### What is being asked
Your job is to set down the stretch of entries that opens with the line containing "true, .live, .img⟩]⟩]" and closes with the line containing "[⟨63, 62, .ro, false, .none, .val". Keep both end lines, copy each exactly, and add nothing.

━━━━━━━━

/-- Registers of the port slot, part 0. -/
def regs_port_0 : List RegDef := [
  -- PCP_PORT_CFG
  ⟨0xC80000, [(0x40000, 32), (0x2000, 4)], 64,
    [⟨63, 63, .ro, false, .none, .img⟩, ⟨62, 61, .ro, false, .none, .img⟩, 
     ⟨60, 54, .ro, false, .none, .img⟩, ⟨53, 49, .ro, false, .none, .img⟩, 
     ⟨48, 47, .ro, false, .none, .img⟩, ⟨46, 44, .ro, false, .none, .img⟩, 
     ⟨43, 42, .rw, true, .quiesce, .img⟩, ⟨40, 40, .rw, true, .live, .val 0⟩, 
     ⟨39, 32, .rw, true, .quiesce, .img⟩, ⟨21, 16, .rw, true, .quiesce, .val 0x20⟩]⟩,
  -- PCP_LINK_STAT
  ⟨0xC80008, [(0x40000, 32), (0x2000, 4)], 64,
    [⟨63, 63, .ro, false, .none, .val 0⟩, ⟨62, 62, .ro, false, .none, .val 0⟩, 
     ⟨61, 61, .ro, false, .none, .val 0⟩, ⟨60, 60, .ro, false, .none, .val 0⟩, 
     ⟨58, 56, .ro, false, .none, .val 0⟩, ⟨55, 51, .ro, false, .none, .val 0⟩, 
     ⟨50, 48, .ro, false, .none, .val 7⟩]⟩,
  -- PCP_FC
  ⟨0xC80010, [(0x40000, 32), (0x2000, 4)], 64,
    [⟨63, 57, .rw, true, .quiesce, .img⟩, ⟨56, 50, .rw, true, .quiesce, .img⟩, 
     ⟨49, 43, .rw, true, .quiesce, .img⟩, ⟨42, 32, .rw, true, .quiesce, .img⟩, 
     ⟨31, 21, .rw, true, .quiesce, .img⟩, ⟨20, 10, .rw, true, .quiesce, .img⟩]⟩,
  -- PCP_FC_ADV
  ⟨0xC80018, [(0x40000, 32), (0x2000, 4)], 64,
    [⟨63, 57, .ro, false, .none, .val 0⟩, ⟨56, 50, .ro, false, .none, .val 0⟩, 
     ⟨49, 43, .ro, false, .none, .val 0⟩, ⟨42, 32, .ro, false, .none, .val 0⟩, 
     ⟨31, 21, .ro, false, .none, .val 0⟩, ⟨20, 10, .ro, false, .none, .val 0⟩, 
     ⟨1, 1, .ro, false, .none, .val 0⟩, ⟨0, 0, .ro, false, .none, .val 0⟩]⟩,
  -- PCP_PM_CFG
  ⟨0xC80020, [(0x40000, 32), (0x2000, 4)], 32,
    [⟨31, 16, .rw, true, .live, .val 0x20⟩, ⟨15, 8, .rw, true, .live, .val 8⟩, 
     ⟨1, 1, .rw, true, .live, .val 0⟩, ⟨0, 0, .rw, true, .live, .val 0⟩]⟩,
  -- PCP_SLOT_CFG
  ⟨0xC80028, [(0x40000, 32), (0x2000, 4)], 32,
    [⟨31, 31, .ro, false, .none, .img⟩, ⟨30, 26, .ro, false, .none, .img⟩, 
     ⟨25, 25, .rw, true, .live, .val 0⟩, ⟨24, 24, .rw, true, .live, .val 1⟩, 
     ⟨15, 0, .rw, true, .live, .val 0x64⟩]⟩,
  -- PCP_CFGRQ
  ⟨0xC80040, [(0x40000, 32), (0x2000, 4)], 64,
    [⟨63, 63, .w1s, false, .live, .val 0⟩, ⟨62, 62, .ro, false, .none, .val 0⟩, 
     ⟨61, 59, .ro, false, .none, .val 0⟩, ⟨58, 58, .rw, true, .live, .val 0⟩, 
     ⟨57, 54, .rw, true, .live, .val 0xF⟩, ⟨43, 28, .rw, true, .live, .val 0⟩, 
     ⟨11, 2, .rw, true, .live, .val 0⟩]⟩,
  -- PCP_CFGRQ_DATA
  ⟨0xC80048, [(0x40000, 32), (0x2000, 4)], 32,
    [⟨31, 0, .rw, true, .live, .val 0⟩]⟩,
  -- PCP_CNT
  ⟨0xC80100, [(0x40000, 32), (0x2000, 4), (0x8, 8)], 64,
    [⟨47, 0, .rc, false, .none, .val 0⟩]⟩,
  -- SGL_CFG
  ⟨0xC88000, [(0x40000, 32), (0x2000, 4)], 64,
    [⟨63, 63, .ro, false, .none, .img⟩, ⟨62, 56, .ro, false, .none, .img⟩, 
     ⟨55, 54, .ro, false, .none, .img⟩, ⟨53, 52, .rw, true, .quiesce, .img⟩, 
     ⟨51, 51, .rw, true, .live, .val 1⟩, ⟨50, 50, .rw, true, .live, .val 1⟩, 
     ⟨49, 49, .rw, true, .live, .val 1⟩, ⟨47, 44, .rw, true, .live, .val 4⟩, 
     ⟨43, 40, .rw, true, .live, .val 3⟩, ⟨31, 16, .rw, true, .live, .val 0x7D0⟩, 
     ⟨15, 0, .rw, true, .live, .val 0x400⟩]⟩,
  -- SGL_LINK_STAT
  ⟨0xC88008, [(0x40000, 32), (0x2000, 4)], 64,
    [⟨63, 61, .ro, false, .none, .val 0⟩, ⟨60, 59, .ro, false, .none, .val 0⟩, 
     ⟨58, 58, .ro, false, .none, .val 0⟩, ⟨57, 57, .ro, false, .none, .val 0⟩, 
     ⟨56, 56, .ro, false, .none, .val 0⟩, ⟨55, 52, .ro, false, .none, .val 0⟩, 
     ⟨51, 51, .ro, false, .none, .val 0⟩, ⟨50, 47, .ro, false, .none, .val 0⟩, 
     ⟨46, 35, .ro, false, .none, .val 0⟩, ⟨34, 28, .ro, false, .none, .val 0⟩, 
     ⟨25, 16, .ro, false, .none, .val 0⟩]⟩,
  -- SGL_SWAP_CMD
  ⟨0xC88010, [(0x40000, 32), (0x2000, 4)], 32,
    [⟨31, 31, .w1s, false, .live, .val 0⟩, ⟨30, 28, .ro, false, .none, .val 0⟩, 
     ⟨3, 0, .rw, true, .live, .val 0⟩]⟩]

/-- Registers of the port slot, part 1. -/
def regs_port_1 : List RegDef := [
  -- SGL_CRED
  ⟨0xC88100, [(0x40000, 32), (0x2000, 4), (0x8, 24)], 64,
    [⟨63, 52, .ro, false, .none, .val 0⟩, ⟨51, 36, .ro, false, .none, .val 0⟩, 
     ⟨27, 16, .rw, true, .quiesce, .img⟩, ⟨15, 0, .rw, true, .quiesce, .img⟩]⟩,
  -- SGL_CNT
  ⟨0xC88200, [(0x40000, 32), (0x2000, 4), (0x8, 12)], 64,
    [⟨47, 0, .rc, false, .none, .val 0⟩]⟩,
  -- SGL_SPARE
  ⟨0xC8FF00, [(0x40000, 32)], 32,
    [⟨31, 31, .rw, true, .quiesce, .img⟩]⟩]

/-- The registers of the port slot. -/
def regs_port : List RegDef := regs_port_0 ++ regs_port_1

/-- The registers of the lg slot. -/
def regs_lg : List RegDef := [
  -- LG_CFG
  ⟨0x480000, [(0x40000, 32)], 32,
    [⟨31, 31, .ro, false, .none, .img⟩, ⟨3, 0, .rw, true, .quiesce, .img⟩]⟩,
  -- LG_BRINGUP
  ⟨0x480008, [(0x40000, 32)], 64,
    [⟨63, 63, .rw, true, .live, .val 0⟩, ⟨62, 60, .ro, false, .none, .val 0⟩, 
     ⟨59, 51, .ro, false, .none, .val 0⟩, ⟨50, 42, .ro, false, .none, .val 0⟩, 
     ⟨41, 33, .ro, false, .none, .val 0⟩, ⟨32, 32, .ro, false, .none, .val 0⟩, 
     ⟨31, 28, .ro, false, .none, .val 0⟩]⟩,
  -- LG_BITSLIP
  ⟨0x480010, [(0x40000, 32)], 32,
    [⟨31, 31, .w1s, false, .live, .val 0⟩, ⟨30, 27, .rw, false, .live, .val 0⟩, 
     ⟨26, 20, .rw, true, .live, .val 0⟩, ⟨19, 19, .ro, false, .none, .val 0⟩]⟩,
  -- LG_ADAPT_CFG
  ⟨0x480018, [(0x40000, 32)], 32,
    [⟨31, 31, .rw, true, .live, .val 1⟩, ⟨23, 16, .rw, true, .live, .val 0x18⟩, 
     ⟨15, 0, .rw, true, .live, .val 0x40⟩]⟩,
  -- LG_EYE_CFG
  ⟨0x480020, [(0x40000, 32)], 64,
    [⟨63, 63, .w1s, false, .live, .val 0⟩, ⟨62, 59, .rw, true, .live, .val 0⟩, 
     ⟨58, 57, .rw, true, .live, .val 0⟩, ⟨56, 50, .rw, true, .live, .val 0⟩, 
     ⟨49, 44, .rw, true, .live, .val 0⟩, ⟨43, 38, .rw, true, .live, .val 0x14⟩]⟩,
  -- LG_EYE_STAT
  ⟨0x480028, [(0x40000, 32)], 64,
    [⟨63, 63, .ro, false, .none, .val 0⟩, ⟨62, 62, .ro, false, .none, .val 0⟩, 
     ⟨61, 61, .ro, false, .none, .val 0⟩, ⟨47, 0, .ro, false, .none, .val 0⟩]⟩,
  -- LG_TXEQ
  ⟨0x480100, [(0x40000, 32), (0x20, 9)], 32,
    [⟨31, 31, .rw, true, .quiesce, .val 0⟩, ⟨30, 27, .ro, false, .none, .val 0xF⟩, 
     ⟨26, 25, .ro, false, .none, .val 0⟩, ⟨20, 16, .rw, true, .quiesce, .val 0⟩, 
     ⟨12, 8, .rw, true, .quiesce, .val 0⟩, ⟨6, 0, .ro, false, .none, .val 0x40⟩]⟩,
  -- LG_TEST
  ⟨0x480108, [(0x40000, 32), (0x20, 9)], 32,
    [⟨31, 28, .rw, true, .quiesce, .val 0⟩, ⟨27, 27, .w1s, false, .live, .val 0⟩, 
     ⟨26, 22, .rw, true, .quiesce, .val 0⟩, ⟨21, 21, .ro, false, .none, .val 0⟩, 
     ⟨20, 20, .w1c, false, .none, .val 0⟩]⟩,
  -- LG_PRBS_ERR
  ⟨0x480110, [(0x40000, 32), (0x20, 9)], 64,
    [⟨47, 0, .rc, false, .none, .val 0⟩]⟩,
  -- LG_LANE_STAT
  ⟨0x480118, [(0x40000, 32), (0x20, 9)], 64,
    [⟨63, 63, .ro, false, .none, .val 0⟩, ⟨62, 62, .ro, false, .none, .val 0⟩, 
     ⟨61, 61, .ro, false, .none, .val 0⟩, ⟨55, 48, .rc, false, .none, .val 0⟩, 
     ⟨47, 32, .ro, false, .none, .val 0⟩, ⟨31, 0, .ro, false, .none, .val 0⟩]⟩]

/-- The registers of the dmv slot. -/
def regs_dmv : List RegDef := [
  -- DMV_STAT
  ⟨0x3C0000, [], 64,
    [⟨63, 51, .ro, false, .none, .val 0⟩, ⟨50, 35, .ro, false, .none, .val 0⟩, 
     ⟨34, 14, .ro, false, .none, .val 0⟩]⟩,
  -- DMV_CNT
  ⟨0x3C0100, [(0x8, 8)], 64,
    [⟨47, 0, .rc, false, .none, .val 0⟩]⟩,
  -- DMV_SLICE_MAP
  ⟨0x3D0000, [(0x8, 4096)], 64,
    [⟨63, 63, .rw, true, .quiesce, .img⟩, ⟨62, 58, .rw, true, .quiesce, .img⟩, 
     ⟨55, 48, .rw, true, .live, .img⟩, ⟨47, 32, .rw, true, .live, .img⟩, 
     ⟨31, 19, .rw, true, .live, .img⟩, ⟨18, 0, .rw, true, .live, .img⟩]⟩,
  -- DMV_SLICE_STAT
  ⟨0x3E0000, [(0x8, 4096)], 64,
    [⟨63, 61, .ro, false, .none, .val 0⟩, ⟨60, 52, .ro, false, .none, .val 0⟩, 
     ⟨51, 39, .ro, false, .none, .val 0⟩, ⟨38, 19, .ro, false, .none, .val 0⟩]⟩]

/-- The registers of the wlg slot. -/
def regs_wlg : List RegDef := [
  -- WLG_CFG
  ⟨0x400000, [], 32,
    [⟨9, 0, .rw, true, .live, .val 0xA⟩]⟩,
  -- WLG_REGION
  ⟨0x400008, [], 64,
    [⟨39, 32, .ro, false, .none, .img⟩, ⟨22, 0, .ro, false, .none, .img⟩]⟩,
  -- WLG_STAT
  ⟨0x400010, [], 64,
    [⟨63, 51, .ro, false, .none, .val 0⟩, ⟨50, 40, .ro, false, .none, .val 0⟩, 
     ⟨39, 39, .ro, false, .none, .val 0⟩]⟩,
  -- WLG_CNT
  ⟨0x400100, [(0x8, 6)], 64,
    [⟨47, 0, .rc, false, .none, .val 0⟩]⟩,
  -- WLG_CTX_CFG
  ⟨0x410000, [(0x20, 1024)], 64,
    [⟨63, 63, .rw, true, .live, .val 0⟩, ⟨62, 62, .rw, true, .quiesce, .val 0⟩, 
     ⟨61, 57, .rw, true, .quiesce, .val 0⟩, ⟨51, 32, .rw, true, .quiesce, .val 0⟩, 
     ⟨19, 0, .rw, true, .quiesce, .val 0⟩]⟩,
  -- WLG_CTX_HOST
  ⟨0x410008, [(0x20, 1024)], 64,
    [⟨63, 12, .rw, true, .quiesce, .val 0⟩]⟩,
  -- WLG_CTX_BMP
  ⟨0x410010, [(0x20, 1024)], 64,
    [⟨63, 32, .rw, true, .quiesce, .val 0⟩, ⟨31, 0, .rw, true, .quiesce, .val 0⟩]⟩,
  -- WLG_CTX_STAT
  ⟨0x410018, [(0x20, 1024)], 64,
    [⟨63, 63, .ro, false, .none, .val 0⟩, ⟨62, 62, .ro, false, .none, .val 0⟩, 
     ⟨61, 61, .ro, false, .none, .val 0⟩, ⟨60, 60, .ro, false, .none, .val 0⟩, 
     ⟨59, 59, .ro, false, .none, .val 0⟩, ⟨31, 0, .ro, false, .none, .val 0⟩]⟩]

/-- The registers of the dct slot. -/
def regs_dct : List RegDef := [
  -- DCT_CFG
  ⟨0x440000, [], 32,
    [⟨31, 28, .rw, true, .live, .val 5⟩, ⟨27, 16, .rw, true, .live, .val 0x64⟩, 
     ⟨15, 0, .rw, true, .live, .val 0x190⟩]⟩,
  -- DCT_ARM
  ⟨0x440008, [], 32,
    [⟨31, 31, .ro, false, .none, .val 0⟩, ⟨30, 29, .ro, false, .none, .val 0⟩]⟩,
  -- DCT_KEEP
  ⟨0x440010, [], 32,
    [⟨15, 0, .rw, true, .live, .val 0⟩]⟩,
  -- DCT_STAT
  ⟨0x440018, [], 64,
    [⟨63, 63, .ro, false, .none, .val 0⟩, ⟨62, 60, .ro, false, .none, .val 0⟩, 
     ⟨59, 56, .ro, false, .none, .val 0⟩, ⟨55, 55, .ro, false, .none, .val 1⟩, 
     ⟨54, 54, .ro, false, .none, .val 0⟩, ⟨53, 53, .w1c, false, .none, .val 0⟩, 
     ⟨52, 50, .w1c, false, .none, .val 0⟩, ⟨49, 34, .ro, false, .none, .val 0⟩]⟩,
  -- DCT_LAST
  ⟨0x440020, [], 64,
    [⟨63, 48, .ro, false, .none, .val 0⟩, ⟨47, 32, .ro, false, .none, .val 0⟩, 
     ⟨31, 16, .ro, false, .none, .val 0⟩, ⟨15, 0, .ro, false, .none, .val 0⟩]⟩,
  -- DCT_CNT
  ⟨0x440100, [(0x8, 8)], 64,
    [⟨47, 0, .rc, false, .none, .val 0⟩]⟩,
  -- DCT_FLUSH
  ⟨0x441000, [(0x8, 128)], 64,
    [⟨63, 63, .rw, true, .live, .img⟩, ⟨51, 2, .rw, true, .live, .img⟩]⟩]

/-- The registers of the pwr slot. -/
def regs_pwr : List RegDef := [
  -- PWR_CFG
  ⟨0x100000, [], 32,
    [⟨15, 0, .rw, true, .live, .val 0x3E8⟩]⟩,
  -- PWR_STAT
  ⟨0x100008, [], 64,
    [⟨63, 62, .ro, false, .none, .val 0⟩, ⟨61, 61, .ro, false, .none, .val 0⟩]⟩,
  -- PWR_RUN_MASK
  ⟨0x100010, [], 64,
    [⟨63, 0, .ro, false, .none, .img⟩]⟩,
  -- PWR_ON
  ⟨0x100018, [], 64,
    [⟨63, 0, .ro, false, .none, .special⟩]⟩,
  -- PWR_LAST
  ⟨0x100020, [], 64,
    [⟨63, 0, .ro, false, .none, .val 0xFF00000000000000⟩]⟩,
  -- PWR_WAKE_CFG
  ⟨0x100028, [], 32,
    [⟨31, 31, .rw, true, .live, .img⟩, ⟨30, 30, .rw, true, .live, .img⟩, 
     ⟨29, 27, .rw, true, .live, .img⟩, ⟨26, 26, .rw, true, .live, .img⟩, 
     ⟨25, 23, .rw, true, .live, .img⟩]⟩,
  -- PWR_PAD_HOLD
  ⟨0x100040, [(0x8, 2)], 64,
    [⟨63, 0, .w1c, false, .none, .val 0⟩]⟩,
  -- PWR_CNT
  ⟨0x100100, [(0x8, 5)], 64,
    [⟨47, 0, .rc, false, .none, .val 0⟩]⟩]

/-- The registers of the spc slot. -/
def regs_spc : List RegDef := [
  -- SPC_ENABLE
  ⟨0x1480000, [(0x40000, 32)], 32,
    [⟨31, 31, .ro, false, .none, .img⟩, ⟨30, 30, .ro, false, .none, .img⟩, 
     ⟨29, 29, .ro, false, .none, .val 0⟩, ⟨6, 0, .ro, false, .none, .img⟩]⟩,
  -- SPC_TIMING
  ⟨0x1480008, [(0x40000, 32)], 64,
    [⟨63, 52, .rw, true, .quiesce, .val 0x64⟩, ⟨51, 40, .rw, true, .quiesce, .val 0xC8⟩, 
     ⟨39, 32, .rw, true, .quiesce, .val 0xA⟩, ⟨31, 24, .rw, true, .quiesce, .val 0x32⟩, 
     ⟨15, 0, .rw, true, .quiesce, .val 0x7D0⟩]⟩,
  -- SPC_STAT
  ⟨0x1480010, [(0x40000, 32)], 64,
    [⟨63, 61, .ro, false, .none, .val 0⟩, ⟨60, 60, .ro, false, .none, .val 0⟩, 
     ⟨59, 59, .ro, false, .none, .val 0⟩, ⟨58, 58, .ro, false, .none, .val 0⟩, 
     ⟨57, 57, .ro, false, .none, .val 0⟩, ⟨55, 52, .ro, false, .none, .val 0⟩, 
     ⟨47, 32, .ro, false, .none, .val 0⟩]⟩,
  -- SPC_RAIL_CFG
  ⟨0x1480040, [(0x40000, 32), (0x10, 2)], 64,
    [⟨63, 63, .rw, true, .quiesce, .img⟩, ⟨55, 48, .rw, true, .quiesce, .img⟩, 
     ⟨47, 40, .rw, true, .quiesce, .img⟩, ⟨35, 24, .rw, true, .quiesce, .special⟩, 
     ⟨23, 12, .rw, true, .quiesce, .special⟩, ⟨11, 0, .rw, true, .quiesce, .special⟩]⟩,
  -- SPC_RAIL_MEAS
  ⟨0x1480048, [(0x40000, 32), (0x10, 2)], 64,
    [⟨63, 48, .ro, false, .none, .val 0⟩, ⟨47, 32, .ro, false, .none, .val 0⟩, 
     ⟨31, 16, .ro, false, .none, .val 0⟩]⟩,
  -- SPC_CNT
  ⟨0x1480100, [(0x40000, 32), (0x8, 6)], 64,
    [⟨47, 0, .rc, false, .none, .val 0⟩]⟩]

━━━━━━━━

### Answer to this exercise
    [⟨63, 63, .rw, true, .live, .img⟩, ⟨51, 2, .rw, true, .live, .img⟩]⟩]

/-- The registers of the pwr slot. -/
def regs_pwr : List RegDef := [
  -- PWR_CFG
  ⟨0x100000, [], 32,
    [⟨15, 0, .rw, true, .live, .val 0x3E8⟩]⟩,
  -- PWR_STAT
  ⟨0x100008, [], 64,
    [⟨63, 62, .ro, false, .none, .val 0⟩, ⟨61, 61, .ro, false, .none, .val 0⟩]⟩,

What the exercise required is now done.